Below are some records. Return exactly the lines from the one containing "writeFailed := sl.writeFailed" through the one containing "def Slot.bothAnswered (sl", both included, and only those.
(Supplied data Opens)
-- ==== Sys2Proof/Machine/Capture.lean ====
section
/-! DEFINITION. The capture engine (chapter 2): the set-up of a capture, undo records (R36, R62, R63, R184), and what each answer
of a slot's memory operations does. -/

namespace Sys2Proof.Machine

open Sys2Proof

/-! ### Undo records (R36, R62 to R65, R184) -/

/-- The first 60 bytes of a record's header line (R36, R184). -/
def headerHead (kind : RecordKind) (w : WindowIdx) (requester : Requester) (g : Nat) (q : Seq) (l : Line) : List Byte :=
  padTo 60 (kind.code :: BitVec.ofNat 8 w.val :: BitVec.ofNat 8 requester.val :: 0x00 ::
    (leBytes 4 g ++ leBytes 4 q.toNat ++ leBytes 5 (Line.addr l)))

/-- A header line from its first 60 bytes and its record check, stored least significant byte first (R65, R184). -/
def headerLineOf (head : List Byte) (check : BitVec 32) : LineData := lineOfBytes (head ++ leBytes 4 check.toNat)

/-- The header line of a CAPTURE record (R62): the check covers the head and the 64 data bytes. -/
def captureHeader (sl : Slot) (data : LineData) : LineData :=
  let head := headerHead .capture sl.window sl.trigger.requester sl.generation sl.sequence sl.line
  headerLineOf head (crc32 (head ++ lineBytes data))

/-- The header line of a VOID record (R63): the check covers the head alone. -/
def voidHeader (sl : Slot) : LineData :=
  let head := headerHead .void sl.window sl.trigger.requester sl.generation sl.sequence sl.line
  headerLineOf head (crc32 head)

/-- The first 60 bytes of a header line that was read (R64, R65). -/
def headOf (h : LineData) : List Byte := (lineBytes h).take 60

/-- The record check that a header line carries (R184). -/
def checkOf (h : LineData) : BitVec 32 := BitVec.ofNat 32 (lineField h 60 4)

/-- The kind test of R64: exactly the two kind codes pass. -/
def kindOf (h : LineData) : Option RecordKind :=
  if lineField h 0 1 = 0x5A then some .capture else if lineField h 0 1 = 0xA5 then some .void else none

/-- The kind, window and sequence tests of R64: the kind when they pass. -/
def acceptHeader (w : WindowIdx) (q : Seq) (h : LineData) : Option RecordKind :=
  if lineField h 1 1 = w.val ∧ lineField h 8 4 = q.toNat then kindOf h else none

/-- The line address field of a header, as a byte address (R184). -/
def recordedAddress (h : LineData) : Nat := lineField h 12 5

/-- The line that a header names (R77). -/
def recordedLine (h : LineData) : Line := BitVec.ofNat 34 (recordedAddress h / 64)

/-- The line-address test of R64: low 6 bits zero, and in the window's range. -/
def addressValid (v : Window) (h : LineData) : Bool :=
  decide (recordedAddress h % 64 = 0) && v.covers (recordedLine h)

/-- The check test of R64 for a VOID record. -/
def voidCheckValid (h : LineData) : Bool := crc32 (headOf h) == checkOf h

/-- The check test of R64 for a CAPTURE record. -/
def captureCheckValid (h data : LineData) : Bool := crc32 (headOf h ++ lineBytes data) == checkOf h

/-! ### The set-up of a capture (R30, R33) -/

/-- One more slot pending in an entry (R31). -/
def GenEntry.addSlot (e : GenEntry) : GenEntry := { e with slotsPending := e.slotsPending + 1 }

/-- The trigger that a write is (R29, R30). -/
def triggerOf (r : SysRequest) : Trigger :=
  match r.op with
  | .read => { requester := r.requester, tag := r.tag, data := 0, enables := 0 }
  | .write data enables => { requester := r.requester, tag := r.tag, data := data, enables := enables }

/-- A write of an ARMED window is reported to the window's quiet timer (R92, R93, R94). -/
def reportPlacement (w : WindowIdx) (c : ReqClass) (s : State) : State :=
  s.modWindow w (fun v => { v with timer := v.timerAfterPlacement c })

/-- A slot just placed (R30, R33). -/
def slotFor (w : WindowIdx) (v : Window) (r : SysRequest) : Slot :=
  { phase := .reading, window := w, generation := v.openNumber, position := v.ring.head, sequence := v.ring.nextSeq,
    line := r.line, trigger := triggerOf r, dropped := false, headerAnswered := false, dataAnswered := false,
    writeFailed := false }

/-- A write is placed as the trigger of a free slot, its record reserved, its capture read handed to the CAPTURE source
(R30, R31, R33, R51, R131). The ring is not full. -/
def placeCapture (k : SlotIdx) (w : WindowIdx) (c : ReqClass) (r : SysRequest) (s : State) : State :=
  let sl := slotFor w (s.window w) r
  let s1 := (reserve w s).setSlot k (some sl)
  let s2 := s1.modWindow w (fun v => { v with gens := mapOpen GenEntry.addSlot v.gens })
  reportPlacement w c
    { s2 with captureQ := s2.captureQ ++ [{ owner := .capture k .captureRead, line := r.line, op := .read }] }

/-! ### Answers to a slot's memory operations (R34 to R40) -/

/-- The VOID header write is issued and the slot enters VOIDING (R35, R36, R131). -/
def issueVoid (k : SlotIdx) (sl : Slot) (s : State) : State :=
  let s1 := s.setSlot k (some { sl with phase := .voiding })
  let req : MemRequest :=
    { owner := .capture k .voidWrite, line := (s.window sl.window).headerLine sl.position,
      op := .write (voidHeader sl) allEnables }
  { s1 with captureQ := s1.captureQ ++ [req] }

/-- The two record-line writes are handed to the CAPTURE source together and the slot enters RECORDING (R34, R36). Their
order in the capture queue is a free value (R131, log 1). -/
def issueRecord (k : SlotIdx) (sl : Slot) (data : LineData) (s : State) : State :=
  let s1 := s.setSlot k (some { sl with phase := .recording })
  let v := s.window sl.window
  let header : MemRequest :=
    { owner := .capture k .headerWrite, line := v.headerLine sl.position,
      op := .write (captureHeader sl data) allEnables }
  let dataWrite : MemRequest :=
    { owner := .capture k .dataWrite, line := v.dataLine sl.position, op := .write data allEnables }
  { s1 with
    captureQ := s1.captureQ ++
      (if Config.headerWriteFirst s.freeCount then [header, dataWrite] else [dataWrite, header])
    freeCount := s.freeCount + 1 }

/-- The capture read of a slot is answered OK (R34): the window's state at the answer decides. For a window that was FAULTED and
is DISARMING by then, R42 reads otherwise; going by R34 is the model's choice (log 21). -/
def captureReadOk (k : SlotIdx) (sl : Slot) (data : LineData) (s : State) : State :=
  if (s.window sl.window).state = .faulted then freeSlotAt k s else issueRecord k sl data s

/-- CAPTURE_READ_ERROR of a slot (R35, R182). -/
def captureReadErrorEvent (sl : Slot) : EventBody :=
  { kind := .captureReadError, window := some sl.window, generation := some sl.generation, line := some sl.line,
    requester := some sl.trigger.requester, sequence := some sl.sequence }

/-- The capture read of a slot is answered ERROR (R35): the window's state at the answer decides, as in `captureReadOk`
(log 21). -/
def captureReadFailed (k : SlotIdx) (sl : Slot) (s : State) : State :=
  let s1 := emit (captureReadErrorEvent sl) (refuseTrigger k s)
  if (s.window sl.window).state = .faulted then freeSlotAt k s1 else issueVoid k sl.drop s1

/-- The trigger of a slot whose record is complete is appended to the forward queue (R37, R130). -/
def forwardTrigger (k : SlotIdx) (sl : Slot) (s : State) : State :=
  let s1 := s.setSlot k (some { sl with phase := .forwarding })
  let req : MemRequest :=
    { owner := .trigger k, line := sl.line, op := .write sl.trigger.data sl.trigger.enables }
  { s1 with forwardQ := s1.forwardQ ++ [req] }

/-- A slot with one more record write answered (R37, R38). -/
def Slot.writeAnswered (op : CaptureOp) (status : MemStatus) (sl : Slot) : Slot :=
  { sl with
    headerAnswered := sl.headerAnswered || decide (op = .headerWrite)
    dataAnswered := sl.dataAnswered || decide (op = .dataWrite)
    writeFailed := sl.writeFailed || decide (status = .error) }

/-- Both record writes have been answered (R37, R38). -/
def Slot.bothAnswered (sl : Slot) : Bool := sl.headerAnswered && sl.dataAnswered

/-- A slot's record is complete (R37): the insertion rule, then the slot is freed or its trigger forwarded. -/
def recordComplete (k : SlotIdx) (sl : Slot) (s : State) : State :=
  let s1 := filterInsert sl.window sl.generation sl.line s
  if sl.dropped then freeSlotAt k s1 else forwardTrigger k sl s1

/-- A record-line write of a RECORDING slot is answered (R37, R38). -/
def recordWriteAnswered (k : SlotIdx) (op : CaptureOp) (status : MemStatus) (sl : Slot) (s : State) : State :=
  let sl' := sl.writeAnswered op status
  let s1 := s.setSlot k (some sl')
  let s2 :=
    match status with
    | .ok => s1
    | .error => reportFailure sl.window .ringWriteError (some sl.sequence) (some sl.line) (refuseTrigger k s1)
  if sl'.bothAnswered then (if sl'.writeFailed then freeSlotAt k s2 else recordComplete k sl' s2) else s2

/-- The VOID header write of a VOIDING slot is answered (R39). -/
def voidWriteAnswered (k : SlotIdx) (status : MemStatus) (sl : Slot) (s : State) : State :=
  match status with
  | .ok => freeSlotAt k s
  | .error => freeSlotAt k (reportFailure sl.window .ringWriteError (some sl.sequence) (some sl.line) s)

/-- An answer is handed to the capture engine for an operation of a slot (R34 to R39, R135). -/
def captureAnswered (k : SlotIdx) (op : CaptureOp) (status : MemStatus) (data : LineData) (s : State) : State :=
  match s.slot k with
  | none => s
  | some sl =>
    match op with
    | .captureRead =>
      match status with
      | .ok => captureReadOk k sl data s
      | .error => captureReadFailed k sl s
    | .headerWrite => recordWriteAnswered k .headerWrite status sl s
    | .dataWrite => recordWriteAnswered k .dataWrite status sl s
    | .voidWrite => voidWriteAnswered k status sl s

/-- Status that a requester gets for a memory status (R40, R116). -/
def sysStatusOf : MemStatus → SysStatus
  | .ok => .done
  | .error => .fault

/-- The memory response, or the timeout, of a FORWARDING slot's trigger (R40): the requester is answered and the slot freed. -/
def triggerAnswered (k : SlotIdx) (status : MemStatus) (s : State) : State :=
  match s.slot k with
  | none => s
  | some sl => freeSlotAt k (answer sl.trigger.requester sl.trigger.tag (sysStatusOf status) none s)

end Sys2Proof.Machine
end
(Supplied data Closes)
#### [Response]
    writeFailed := sl.writeFailed || decide (status = .error) }

/-- Both record writes have been answered (R37, R38). -/
def Slot.bothAnswered (sl : Slot) : Bool := sl.headerAnswered && sl.dataAnswered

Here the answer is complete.